Woody Harrelson stars as a downtrodden coach assigned to a Special Olympics team in a comedy that doesn't get its priorities straight.
Credit: Focus Features

SAN ANTONIO — In “Champions,” an unassuming basketball squad from Nowheresville, U.S.A. miraculously pulls it all together at the behest of a haggard coach who would rather be anywhere else, only to discover that anywhere else suddenly isn’t as appealing as the right here, right now. 

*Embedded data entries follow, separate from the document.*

-- ==== Sys2Proof/Machine/State.lean ====
section
/-! DEFINITION. The state of the block: everything the spec gives the module, as plain data, and the queue of commands that
wait. Register files, memories and tables are maps in one canonical form (Machine/FMap.lean): a list of keys and values in
rising order that lists no entry equal to what an unlisted key reads as. -/
namespace Sys2Proof.Machine

/-- The module variant (R6-R11): fitted stacks, fitted I/O dies and the DDR4 code. -/
structure Variant where
  nstk : Nat
  io1 : Bool
  ddr : Nat
deriving DecidableEq, Repr

/-! ### The fabric: tiles, windows, writes in flight (chapters 2, 4 and 5) -/

/-- The state of a tile's sequencer apart from holds (TILE_STAT.STATE, R39, R68, R438). -/
inductive TileMode where | idle | run | halt | fault
deriving DecidableEq, Repr

/-- Why the presented bundle is held, in the order TILE_STAT.STATE shows (R41). -/
inductive HoldKind where | tag | latch | queue | bank
deriving DecidableEq, Repr

/-- An address register with its stride, ring base and ring length, and the descriptor's initial index (R37, R59). -/
structure AReg where
  idx : BitVec 13
  idx0 : BitVec 13
  stride : Int
  rb : Nat
  rl : Nat
deriving DecidableEq, Repr

/-- A stack address register and its descriptor values (R37). -/
structure GReg where
  stack : BitVec 3
  gran : BitVec 22
  stack0 : BitVec 3
  gran0 : BitVec 22
  stride : Int
deriving DecidableEq, Repr

/-- A remote address register and its descriptor values (R37). -/
structure DReg where
  tile : BitVec 10
  base : BitVec 13
  base0 : BitVec 13
  stride : Int
deriving DecidableEq, Repr

/-- One loop level: its counter and start address (R67). -/
structure LoopReg where
  count : BitVec 16
  start : BitVec 11
deriving DecidableEq, Repr

/-- The descriptor of one tally stream (R454). -/
structure TallyDesc where
  layer : Nat
  segn : Nat
  seglen : Nat
  l : Nat
  base : Nat
  p1 : Nat
  s1 : Nat
  s2 : Nat
  sstride : Nat
deriving DecidableEq, Repr

/-- One weight set: its eight parts, its scale row, its format and its part counter (R31, R46, R47). -/
structure WeightSet where
  parts : List (Nat × Slot)
  scale : BitVec 256
  fmt : BitVec 4
  cnt : BitVec 4
deriving DecidableEq, Repr

/-- A tile (R31), its stage descriptor (R37) and its counters (R70). Register files are maps by number. -/
structure Tile where
  mode : TileMode
  assigned : Bool
  adapt : Bool
  stage : BitVec 12
  entry : BitVec 11
  startCycle : Nat
  nb : Nat
  budget : Nat
  span : Nat
  spanLeft : Nat
  pc : BitVec 11
  depth : Nat
  v : List (Nat × Row)
  acc : List (Nat × Row)
  acp : BitVec 6
  ws0 : WeightSet
  ws1 : WeightSet
  scaleLatch : BitVec 256
  xs : Slot
  a : List (Nat × AReg)
  g : List (Nat × GReg)
  d : List (Nat × DReg)
  c : List (Nat × BitVec 16)
  lc : List (Nat × LoopReg)
  l : List (Nat × BitVec 14)
  smp : BitVec 48
  flags : BitVec 16
  step : BitVec 64
  draws : List (Nat × BitVec 8)
  tally : List (Nat × TallyDesc)
  tallyCnt : List (Nat × Nat)
  arrayFree : Nat
  bankHeldAt : Nat
  issuedAt : Nat
  bundle : List Instr
  held : Option HoldKind
  closed : Bool
  slipped : Bool
  counted : Nat
  slips : Nat
  cntIssue : Nat
  cntHtag : Nat
  cntHlat : Nat
  cntHbank : Nat
  cntHque : Nat
  cntPred : Nat
deriving DecidableEq, Repr

/-- Where a remote write goes (R115, R121). -/
inductive WTarget where
  | slot (tile : Nat) (s : Nat)
  | gran (stack : Nat) (g : Nat)
deriving DecidableEq, Repr

/-- Who waits for the outcome of a write: nobody, a sluice run's data, its completion record, a stem row, an ROI job,
the descriptors of a PREP batch, the planes of a sample, the places of an injected batch, an import, or a ring frame's sender. -/
inductive WOwner where
  | none
  | sluice (e : Nat) (index pass : Nat)
  | crec (e : Nat)
  | rstat (die : Nat)
  | stem (port row : Nat)
  | roi (die : Nat)
  | prep (bucket batch : Nat)
  | sample (idx : BitVec 48)
  | image (key batch : Nat)
  | import
  | ring (src seq : Nat)
deriving DecidableEq, Repr

/-- A remote write in flight (R115): writer ID (R119), target, data (`none` for a predicated-off PUT or GST, R44),
OVER or FILL at a slot, the generation it carries (R120), the cycle it is due, and whether it left its router (R36). -/
structure Flight where
  writer : BitVec 16
  target : WTarget
  data : Option Slot
  ovr : Bool
  gen : Option Nat
  issue : Nat
  due : Nat
  blocked : Bool
  owner : WOwner
deriving DecidableEq, Repr

/-- An entry of a tile's inbound buffer (R34): scheduled or asynchronous part, slot, data, FILL or OVER, and for a GLD
reply the tag mode of its GLD; whether its read met an uncorrectable error, and whether it is a completion record with UE. -/
structure InEntry where
  tile : TileIdx
  sched : Bool
  slot : BitVec 13
  data : Option Slot
  ovr : Bool
  gld : Option (BitVec 2)
  ue : Bool
  crec : Bool
deriving DecidableEq, Repr

/-- What a read request at a stack channel is for. -/
inductive ReadFor where
  | gld (tile : TileIdx) (slot : BitVec 13) (tm : BitVec 2) (pred : Bool) (visible : Nat)
  | sluice (e index pass k : Nat)
  | roi (die : Nat)
  | prep (idx : BitVec 48)
  | ring (plane index pass k : Nat)
deriving DecidableEq, Repr

/-- A request waiting at or on its way to a stack channel (R103). -/
structure ChanReq where
  stack : Nat
  gran : Nat
  requester : Nat
  sched : Bool
  due : Nat
  read : Option ReadFor
  write : Option Flight
deriving DecidableEq, Repr

/-- What becomes of the slot that a MOV operation reads (R33, R60): every operand but the data is fixed in the issue cycle. -/
inductive MovRead where
  | ldv (x : BitVec 5) (fmt : BitVec 3) (h on : Bool)
  /-- CPY to a destination slot, or to none where R160 discards the write; `full`: the tag is set. -/
  | cpy (dst : Option (BitVec 13)) (full on : Bool)
  | put (tile : TileIdx) (slot : BitVec 13) (ovr on : Bool)
  | gst (stack : BitVec 3) (gran : BitVec 22) (on : Bool)
  | vout (idx : BitVec 48) (flags : BitVec 16)
deriving DecidableEq, Repr

/-- The change an issued operation makes when it lands (R144). -/
inductive Eff where
  /-- V[r] lanes selected by the 32-bit mask take the lanes of the value. -/
  | v (r : BitVec 5) (mask : BitVec 32) (val : Row)
  /-- ACC row takes the value. -/
  | acc (r : BitVec 6) (val : Row)
  /-- MM adds into four rows: activation slot, weight set and scales as they stood at issue (R52). -/
  | mm (row : BitVec 6) (fmt : BitVec 4) (z : Bool) (act : Slot) (w : List (Nat × Slot)) (wsc : BitVec 256) (xa : BitVec 32)
  | acp (val : BitVec 6)
  | wpart (ws : Bool) (part : BitVec 4) (val : Slot)
  | wfmt (ws : Bool) (fmt : BitVec 4)
  | wcnt (ws : Bool) (cnt : BitVec 4)
  | scaleLatch (val : BitVec 256)
  | xs (val : Slot)
  | a (n : BitVec 4) (idx : BitVec 13)
  | g (n : BitVec 3) (stack : BitVec 3) (gran : BitVec 22)
  | d (n : BitVec 3) (base : BitVec 13)
  | smp (idx : Option (BitVec 48)) (flags : BitVec 16)
  | setFlag (f : BitVec 4)
  | draw (st : BitVec 5) (d : BitVec 8)
  | drawsClear
  | spanLeft (n : Nat)
  /-- The slot's data takes the 64-byte value at the bytes selected by the mask. -/
  | slot (s : BitVec 13) (mask : BitVec 64) (val : Slot)
  | tag (s : BitVec 13) (full : Bool)
  | skew (s : BitVec 13) (delta : Int)
  | skewClear (s : BitVec 13)
  | pc (pc : BitVec 11)
  | lc (level : BitVec 2) (count : BitVec 16) (start : BitVec 11) (depth : Nat)
  | stepInc
  | halt
  /-- The slot is read when this lands: the MOV read of a bundle whose reads met in one bank (R33). -/
  | read (s : BitVec 13) (k : MovRead)
  /-- A request enters the network (R36). -/
  | flight (f : Flight)
  | chan (q : ChanReq)
  | vout (idx : BitVec 48) (flags : BitVec 16) (payload : Slot)
  /-- An ECC error met by a scratchpad read (R136). -/
  | ecc (s : BitVec 13) (ue : Bool) (smp : BitVec 48)
  /-- The slot holds a completion record with UE (R126). -/
  | crec (s : BitVec 13)
  | arrayBusy (til : Nat)
  | bankHold
  /-- A unit enters a tally stream: the slot's bytes as they stand when this lands, or the given value (R455). -/
  | tally (st : BitVec 3) (s : Option (BitVec 13)) (val : Slot) (smp : BitVec 48) (j : Nat) (on late : Bool)
  | tallyCnt (st : BitVec 3) (n : Nat)
deriving DecidableEq, Repr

Sounds familiar right? In the grand history of the movies, there are few narrative blueprints that have proven more formidable. Mix in a reliable leading man, some emotion, the right needle drops and… swish

The difference with “Champions” (directed by Bobby Farrelly, his first film since 2014’s “Dumb and Dumber To”) is that the team we’re rooting on is a ragtag group of athletes with intellectual disabilities, a touch that varnishes the movie’s scuzzier moments and adopted-family sentimentality with notable aims of representation. These are the Friends, a Des Moines-based squad that’s supposedly a Special Olympics team, though when we meet them alongside Woody Harrelson’s Marcus – who has been assigned to coach them as part of a 90-day community service stint – the movie doesn’t immediately indicate if they’re a triumphant team or a basement-dwelling one. 

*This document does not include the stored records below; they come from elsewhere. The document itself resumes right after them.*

-- ==== Sys2Proof/Machine/Vec.lean ====
section
/-! DEFINITION. The VEC slot: the row each operation computes, its latency, and what it does when its bundle issues (R53-R58, R147). -/
namespace Sys2Proof.Machine

/-- A lane function by TYPE: FP32, INT32, or BF16-in-FP32, which rounds the FP32 result to BF16 precision (R53). -/
def typed (ty : BitVec 3) (fp int : W32) : W32 := if ty = 1 then int else if ty = 2 then toBf16 fp else fp

/-- A lane of a source row. -/
def elem (v : Row) (i : Nat) : W32 := lane v i

/-- One row from the lanes of va, vb and vc. -/
def Tile.lanes3 (x : Tile) (f : VecF) (op : W32 → W32 → W32 → W32) : Row :=
  let a := x.vreg f.va
  let b := x.vreg f.vb
  let c := x.vreg f.vc
  mkRow fun i => op (lane a i) (lane b i) (lane c i)

/-- The result of an operation goes to V[VD] unless it is predicated off (R43, R44). -/
def Mach.vecResult (m : Mach) (t : TileIdx) (p : Pred) (f : VecF) (lat : Nat) (row : Row) : Mach :=
  if (m.tile t).predOff p then m else m.push t 4 lat (.v f.vd 0xFFFFFFFF row)

/-- Latency by TYPE (R147): FP32, INT32, BF16. -/
def latOf (ty : BitVec 3) (fp int bf : Nat) : Nat := if ty = 1 then int else if ty = 2 then bf else fp

def Mach.issueAdd (m : Mach) (t : TileIdx) (p : Pred) (f : VecF) : Mach :=
  m.vecResult t p f (latOf f.ty 4 2 5) ((m.tile t).lanes3 f fun a b _ => typed f.ty (addF a b) (a + b))
def Mach.issueSub (m : Mach) (t : TileIdx) (p : Pred) (f : VecF) : Mach :=
  m.vecResult t p f (latOf f.ty 4 2 5) ((m.tile t).lanes3 f fun a b _ => typed f.ty (subF a b) (a - b))
def Mach.issueMul (m : Mach) (t : TileIdx) (p : Pred) (f : VecF) : Mach :=
  m.vecResult t p f (latOf f.ty 4 4 5) ((m.tile t).lanes3 f fun a b _ => typed f.ty (mulF a b) (a * b))
/-- FMA rounds once; INT32 wraps. -/
def Mach.issueFma (m : Mach) (t : TileIdx) (p : Pred) (f : VecF) : Mach :=
  m.vecResult t p f (latOf f.ty 5 4 6) ((m.tile t).lanes3 f fun a b c => typed f.ty (fmaF a b c) (a * b + c))
def Mach.issueMin (m : Mach) (t : TileIdx) (p : Pred) (f : VecF) : Mach :=
  m.vecResult t p f 2 ((m.tile t).lanes3 f fun a b _ => typed f.ty (minF a b) (minI a b))
def Mach.issueMax (m : Mach) (t : TileIdx) (p : Pred) (f : VecF) : Mach :=
  m.vecResult t p f 2 ((m.tile t).lanes3 f fun a b _ => typed f.ty (maxF a b) (maxI a b))
def Mach.issueAbs (m : Mach) (t : TileIdx) (p : Pred) (f : VecF) : Mach :=
  m.vecResult t p f 2 ((m.tile t).lanes3 f fun a _ _ => typed f.ty (absF a) (absI a))
def Mach.issueNeg (m : Mach) (t : TileIdx) (p : Pred) (f : VecF) : Mach :=
  m.vecResult t p f 2 ((m.tile t).lanes3 f fun a _ _ => typed f.ty (negF a) (negI a))
def Mach.issueClt (m : Mach) (t : TileIdx) (p : Pred) (f : VecF) : Mach :=
  m.vecResult t p f 2 ((m.tile t).lanes3 f fun a b _ => if f.ty = 1 then cltI a b else cltF a b)
def Mach.issueCeq (m : Mach) (t : TileIdx) (p : Pred) (f : VecF) : Mach :=
  m.vecResult t p f 2 ((m.tile t).lanes3 f fun a b _ => if f.ty = 1 then ceqI a b else ceqF a b)
/-- SEL tests the 32 bits of vc. -/
def Mach.issueSel (m : Mach) (t : TileIdx) (p : Pred) (f : VecF) : Mach :=
  m.vecResult t p f 1 ((m.tile t).lanes3 f fun a b c => if c = 0 then b else a)
def Mach.issueAnd (m : Mach) (t : TileIdx) (p : Pred) (f : VecF) : Mach :=
  m.vecResult t p f 1 ((m.tile t).lanes3 f fun a b _ => a &&& b)
def Mach.issueOr (m : Mach) (t : TileIdx) (p : Pred) (f : VecF) : Mach :=
  m.vecResult t p f 1 ((m.tile t).lanes3 f fun a b _ => a ||| b)
def Mach.issueXor (m : Mach) (t : TileIdx) (p : Pred) (f : VecF) : Mach :=
  m.vecResult t p f 1 ((m.tile t).lanes3 f fun a b _ => a ^^^ b)
def Mach.issueShl (m : Mach) (t : TileIdx) (p : Pred) (f : VecF) : Mach :=
  m.vecResult t p f 1 ((m.tile t).lanes3 f fun a b _ => a <<< (b.toNat % 32))
def Mach.issueShr (m : Mach) (t : TileIdx) (p : Pred) (f : VecF) : Mach :=
  m.vecResult t p f 1 ((m.tile t).lanes3 f fun a b _ => a >>> (b.toNat % 32))
def Mach.issueSra (m : Mach) (t : TileIdx) (p : Pred) (f : VecF) : Mach :=
  m.vecResult t p f 1 ((m.tile t).lanes3 f fun a b _ => a.sshiftRight (b.toNat % 32))
def Mach.issueRcp (m : Mach) (t : TileIdx) (p : Pred) (f : VecF) : Mach :=
  m.vecResult t p f 10 ((m.tile t).lanes3 f fun a _ _ => rcpF a)
def Mach.issueRsq (m : Mach) (t : TileIdx) (p : Pred) (f : VecF) : Mach :=
  m.vecResult t p f 10 ((m.tile t).lanes3 f fun a _ _ => rsqF a)
def Mach.issueExp2 (m : Mach) (t : TileIdx) (p : Pred) (f : VecF) : Mach :=
  m.vecResult t p f 10 ((m.tile t).lanes3 f fun a _ _ => exp2F a)
def Mach.issueLog2 (m : Mach) (t : TileIdx) (p : Pred) (f : VecF) : Mach :=
  m.vecResult t p f 10 ((m.tile t).lanes3 f fun a _ _ => log2F a)
/-- RSUM: every lane takes the tree sum (R55). -/
def Mach.issueRsum (m : Mach) (t : TileIdx) (p : Pred) (f : VecF) : Mach :=
  m.vecResult t p f (latOf f.ty 14 8 14)
    (splat (treeOf (fun a b => if f.ty = 1 then a + b else addF a b) ((m.tile t).vreg f.va)))
/-- RMAX: every lane takes the tree maximum (R55). -/
def Mach.issueRmax (m : Mach) (t : TileIdx) (p : Pred) (f : VecF) : Mach :=
  m.vecResult t p f (latOf f.ty 14 8 14)
    (splat (treeOf (fun a b => if f.ty = 1 then maxI a b else maxF a b) ((m.tile t).vreg f.va)))
def Mach.issueShuf (m : Mach) (t : TileIdx) (p : Pred) (f : VecF) : Mach :=
  m.vecResult t p f 2 (mkRow fun i => elem ((m.tile t).vreg f.va) (Nat.xor i f.vc.toNat))
def Mach.issueRot (m : Mach) (t : TileIdx) (p : Pred) (f : VecF) : Mach :=
  m.vecResult t p f 2 (mkRow fun i => elem ((m.tile t).vreg f.va) ((i + f.vc.toNat) % 32))
def Mach.issueBcst (m : Mach) (t : TileIdx) (p : Pred) (f : VecF) : Mach :=
  m.vecResult t p f 2 (splat (elem ((m.tile t).vreg f.va) f.vc.toNat))
/-- CVT: the conversion that IMM5 selects (R56). -/
def Mach.issueCvt (m : Mach) (t : TileIdx) (p : Pred) (f : VecF) : Mach :=
  m.vecResult t p f 3 ((m.tile t).lanes3 f fun a _ _ => cvt f.vc.toNat a)
/-- QNT: va with scale word vb and zero point vc, output by MOD (R57, R97). -/
def Mach.issueQnt (m : Mach) (t : TileIdx) (p : Pred) (f : VecF) : Mach :=
  m.vecResult t p f 4 ((m.tile t).lanes3 f fun a b c => qnt f.md.toNat a b c)
def Mach.issueSrnd (m : Mach) (t : TileIdx) (p : Pred) (f : VecF) : Mach :=
  m.vecResult t p f 2 ((m.tile t).lanes3 f fun a b _ => srnd a b)

/-- The generator's key for a tile: the seed of the recipe admitted for the weave that uses it, 0 without one (R58); in an
adaptation program the seed plus the version number times the constant of R261. -/
def Mach.genKey (m : Mach) (t : TileIdx) : BitVec 64 :=
  let weave := m.wv.running.find? fun w => w.hdr.tiles.getLsbD t
  let recipe := if (m.tile t).adapt then m.prep.recipe else weave.bind fun w => w.recipe
  let seed := (recipe.map fun r => r.seed).getD 0
  if (m.tile t).adapt then
    seed + BitVec.ofNat 64 ((m.adapt.run.map fun r => r.version).getD 0 * 0x9E3779B97F4A7C15)
  else seed

/-- GEN: 32 draws of stream IMM5 for the current sample; the counter advances also when it is predicated off (R58, R44). -/
def Mach.issueGen (m : Mach) (t : TileIdx) (p : Pred) (f : VecF) : Mach :=
  let x := m.tile t
  let d := x.drawOf f.vc
  let m := m.vecResult t p f 6
    (mkRow fun i => gen (m.genKey t) x.smp.toNat f.vc.toNat ((d.toNat + i) % 256))
  m.push t 4 1 (.draw f.vc (d + 32))

/-- The accumulator row that RDAC and WRAC name: {MOD[0], VA}. -/
def accRowOf (f : VecF) : BitVec 6 := BitVec.ofNat 6 (32 * bits f.md 0 0 + f.va.toNat)

/-- RDAC: the row as it stands in the issue cycle; MOD[1] clears it in that cycle (R147). -/
def Mach.issueRdac (m : Mach) (t : TileIdx) (p : Pred) (f : VecF) : Mach :=
  let x := m.tile t
  let m := m.vecResult t p f 2 (x.accRow (accRowOf f))
  if bitAt f.md 1 && !x.predOff p then m.push t 4 1 (.acc (accRowOf f) 0) else m
/-- WRAC: the row takes V[VD]. -/
def Mach.issueWrac (m : Mach) (t : TileIdx) (p : Pred) (f : VecF) : Mach :=
  let x := m.tile t
  if x.predOff p then m else m.push t 4 2 (.acc (accRowOf f) (x.vreg f.vd))
def Mach.issueMovv (m : Mach) (t : TileIdx) (p : Pred) (f : VecF) : Mach :=
  m.vecResult t p f 1 ((m.tile t).vreg f.va)

end Sys2Proof.Machine
end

Not that it’s a nagging mystery; “Champions” wouldn’t make movie sense if the Friends were champions to begin with. Once we notice that their star player has no interest in Marcus and their tallest insists on shooting backwards, you have enough Xs and Os to conclude that the Friends have nowhere to go but up. The lack of a plot focus and its comedic tones flopping across MPAA ratings aside, “Champions” is ostensibly about a team that experiences such an ascension that grabs the heart of a city…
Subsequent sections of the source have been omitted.